1. The problem statement, all variables and given/known data
A source having a half life of 5.27 years is calibrated and found to have an activity of 3.5*10^5 Bq.The uncertainty in the calibration is +- 2%

Calculate the length of time in days after the calibration has been made for the stated activity to have a maximum possible error of 10%

2. Relevant equations
$$A=A_oe^{-\omega t}$$
$$t_{1/2} = \frac{ln2}{\omega}$$
3. The attempt at a solution
I can't find a possible correlation between the uncertainty and activity.

2. Mar 19, 2017

### Staff: Mentor

Currently the actual activity can be up to 2% above or 2% below the given value.

Can the actual activity get 10% higher than the given value?
Can the actual activity get 10% lower than the given value?
If yes, when does that happen the earliest (what is the worst case)?

3. Mar 19, 2017

### TJGilb

One way to approach this is to plot the activity over time using the measured $3.5*10^5Bq$ value and then also plot the activity over time using plus and minus 2% of this value.
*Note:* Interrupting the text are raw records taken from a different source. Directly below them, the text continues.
-- ==== Sys2Proof/Tests/Slice0.lean ====
section
/-!
SUPPORT. The model's own tests. Expected results come from the spec: the patterns of 30_encoding.md R96 and the vectors of
95_test_vectors.md (named by their numbers there). Then, for each statement with hypotheses, a witness that meets them.
-/
namespace Sys2Proof.Tests

open Sys2Proof.Machine Sys2Proof.Safety

/-! ### Helpers -/

/-- The machine after reset with something loaded. -/
def start : State := { State.reset with loaded := true }

/-- `start` with another configuration. -/
def startWith (c : Config) : State := { State.construct c with loaded := true }

/-- The state with bytes placed in memory. -/
def bytesAt (s : State) (a : Nat) (bs : List Byte) : State := s.memWrite a bs

/-- Does a result hold a next state with the property? -/
def sat (r : Result) (p : State → Bool) : Bool :=
  match r with
  | .next t => p t
  | .fault _ => false
  | .refused _ => false

/-- Does the word at PC, run in one step, lead to a state with the property? -/
def after (s : State) (w : Nat) (p : State → Bool) : Bool := sat (step (s.withFetchWord 16 w)) p

/-- The fault registers and PC a faulting step leaves. -/
def faults (s : State) (w : Nat) (c : FaultCause) (addr : Word) : Bool :=
  after s w fun t => t.faultCause == c && t.faultAddr == addr && t.faultPc == s.pc && t.pc == s.pc

/-- Is every pixel of a list set? -/
def lit (s : State) (ps : List (Fin 64 × Fin 32)) : Bool := ps.all fun p => s.fb.pixel p.1 p.2

/-- Is no pixel of a list set? -/
def dark (s : State) (ps : List (Fin 64 × Fin 32)) : Bool := ps.all fun p => !s.fb.pixel p.1 p.2

/-! ### WellFormed: an ill-formed term for the check -/

theorem test_wf_refuses_sys_cls : Instr.wf (.sys 0x0E0#12) = false := by decide
theorem test_wf_refuses_sys_ret : Instr.wf (.sys 0xAEE#12) = false := by decide
theorem test_wf_allows_sys : Instr.wf (.sys 0x0E1#12) = true := by decide

/-! ### Decode and encode: a written-out word for each row of R96 -/

theorem test_decode_sys : decodeWord 0x0123#16 = some (.sys 0x123#12) := by decide
theorem test_decode_cls : decodeWord 0x00E0#16 = some (.cls 0x0#4) := by decide
theorem test_decode_cls_ignored : decodeWord 0x0FE0#16 = some (.cls 0xF#4) := by decide
theorem test_decode_ret : decodeWord 0x00EE#16 = some (.ret 0x0#4) := by decide
theorem test_decode_ret_ignored : decodeWord 0x03EE#16 = some (.ret 0x3#4) := by decide
theorem test_decode_jp : decodeWord 0x10EE#16 = some (.jp 0x0EE#12) := by decide
theorem test_decode_call : decodeWord 0x2ABC#16 = some (.call 0xABC#12) := by decide
theorem test_decode_seVxKk : decodeWord 0x3310#16 = some (.seVxKk 0x3#4 0x10#8) := by decide
theorem test_decode_sneVxKk : decodeWord 0x4310#16 = some (.sneVxKk 0x3#4 0x10#8) := by decide
theorem test_decode_seVxVy : decodeWord 0x5121#16 = some (.seVxVy 0x1#4 0x2#4 0x1#4) := by decide
theorem test_decode_ldVxKk : decodeWord 0x6A42#16 = some (.ldVxKk 0xA#4 0x42#8) := by decide
theorem test_decode_addVxKk : decodeWord 0x7101#16 = some (.addVxKk 0x1#4 0x01#8) := by decide
theorem test_decode_ldVxVy : decodeWord 0x8120#16 = some (.ldVxVy 0x1#4 0x2#4) := by decide
theorem test_decode_orVxVy : decodeWord 0x8121#16 = some (.orVxVy 0x1#4 0x2#4) := by decide
theorem test_decode_andVxVy : decodeWord 0x8122#16 = some (.andVxVy 0x1#4 0x2#4) := by decide
theorem test_decode_xorVxVy : decodeWord 0x8123#16 = some (.xorVxVy 0x1#4 0x2#4) := by decide
theorem test_decode_addVxVy : decodeWord 0x8124#16 = some (.addVxVy 0x1#4 0x2#4) := by decide
theorem test_decode_subVxVy : decodeWord 0x8125#16 = some (.subVxVy 0x1#4 0x2#4) := by decide
theorem test_decode_shrVxVy : decodeWord 0x8126#16 = some (.shrVxVy 0x1#4 0x2#4) := by decide
theorem test_decode_subnVxVy : decodeWord 0x8127#16 = some (.subnVxVy 0x1#4 0x2#4) := by decide
theorem test_decode_shlVxVy : decodeWord 0x812E#16 = some (.shlVxVy 0x1#4 0x2#4) := by decide
theorem test_decode_sneVxVy : decodeWord 0x912F#16 = some (.sneVxVy 0x1#4 0x2#4 0xF#4) := by decide
theorem test_decode_ldI : decodeWord 0xA2F0#16 = some (.ldI 0x2F0#12) := by decide
theorem test_decode_jpV0 : decodeWord 0xB300#16 = some (.jpV0 0x300#12) := by decide
theorem test_decode_rnd : decodeWord 0xC30F#16 = some (.rnd 0x3#4 0x0F#8) := by decide
theorem test_decode_drw : decodeWord 0xD015#16 = some (.drw 0x0#4 0x1#4 0x5#4) := by decide
theorem test_decode_skp : decodeWord 0xE59E#16 = some (.skp 0x5#4) := by decide
theorem test_decode_sknp : decodeWord 0xE5A1#16 = some (.sknp 0x5#4) := by decide
theorem test_decode_ldVxDt : decodeWord 0xF207#16 = some (.ldVxDt 0x2#4) := by decide
theorem test_decode_ldVxK : decodeWord 0xF40A#16 = some (.ldVxK 0x4#4) := by decide
theorem test_decode_ldDtVx : decodeWord 0xFA15#16 = some (.ldDtVx 0xA#4) := by decide
theorem test_decode_ldStVx : decodeWord 0xF318#16 = some (.ldStVx 0x3#4) := by decide
theorem test_decode_addIVx : decodeWord 0xF71E#16 = some (.addIVx 0x7#4) := by decide
theorem test_decode_ldFVx : decodeWord 0xF529#16 = some (.ldFVx 0x5#4) := by decide
theorem test_decode_ldBVx : decodeWord 0xF333#16 = some (.ldBVx 0x3#4) := by decide
theorem test_decode_ldMemVx : decodeWord 0xF255#16 = some (.ldMemVx 0x2#4) := by decide
theorem test_decode_ldVxMem : decodeWord 0xF265#16 = some (.ldVxMem 0x2#4) := by decide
Track how these curves diverge from each other over time.

4. Mar 19, 2017

### Staff: Mentor

I'm quite sure the 2% uncertainty refer to the activity, not the half-life. The curves won't diverge.

5. Mar 19, 2017

### haruspex

I don't think @TJGilb thought it referred to the half-life. Rather, it looks like TJ thought the 10% referred to the discrepancy between the actual acitivity at a later time and the predicted activity at that time.

6. Mar 19, 2017

### TJGilb

Yeah, I think I misinterpreted what the problem was asking him to find. It looks like it may be asking him to find when the activity will be potentially 10% less than the original calibration. Of course, you still want to use the lower curve and the higher curve for the worst case scenario.

7. Mar 20, 2017

### Faiq

The main problem I am having is I can't see why the activity and the uncertainty are related by the equation A = U + 2 rather than A = 2U

8. Mar 20, 2017

### haruspex

It's neither.
If the measured activity is A and the uncertainty is ±2% then the actual activity is anything from A(1-.02) to A(1+.02).

9. Mar 20, 2017

### Faiq

I know that
What I am asking is, it is given in the answer that the source has to decay a further 8% to reach the uncertainty of 10%. My question is how is that relation derived?

10. Mar 20, 2017

### Staff: Mentor

The source could have started at 98% the quoted activity, it will exceed the 10% deviation once it reduces its activity to 90% of the quoted activity, which is a $\frac{0.08}{0.98} \approx 0.08$ relative reduction.

11. Mar 20, 2017

### Faiq

So for every percent decay, there is a 2% error?

12. Mar 20, 2017

### Faiq

Oh so wait a minute are they asking length of time after which there would be a decrease of 10% from the original value?
Due to which we will subtract 2% since there is already a deviation of 2% present?

13. Mar 20, 2017

### Staff: Mentor

Not a 10% decrease the original activity (because that is not known exactly), but a decrease to 10% below the measurement value.
It is not exactly 2%, but to a good approximation: Yes.

14. Mar 20, 2017

### Faiq

Yes thank you very much.
So if they want to ask "Calculate the length of time in days after the calibration has been made for the stated activity to have a maximum possible error of x%"
All I have to do is use x-2/100 = e^-xt
Right?

15. Mar 20, 2017

### Staff: Mentor

What is x? No matter what it is it should not appear both in an exponential and outside.

16. Mar 20, 2017

### Faiq

Oh sorry the first x was an arbitrary number, the second is decay constant

17. Mar 20, 2017

### Staff: Mentor

With a lot of interpretation and a new variable name, that might lead to a possible solution.

18. Mar 20, 2017

### Faiq

Okay thank you .

19. Mar 20, 2017

### Staff: Mentor

Which question?

20. Mar 20, 2017

### Faiq

A radioactive source emits alpha particles at a constant rate 3.5x10^6. The particles are collected for a period of 40 days.
BY reference to the half life of the source, suggest why it may be assumed that rate of emission of alpha particles remain constant?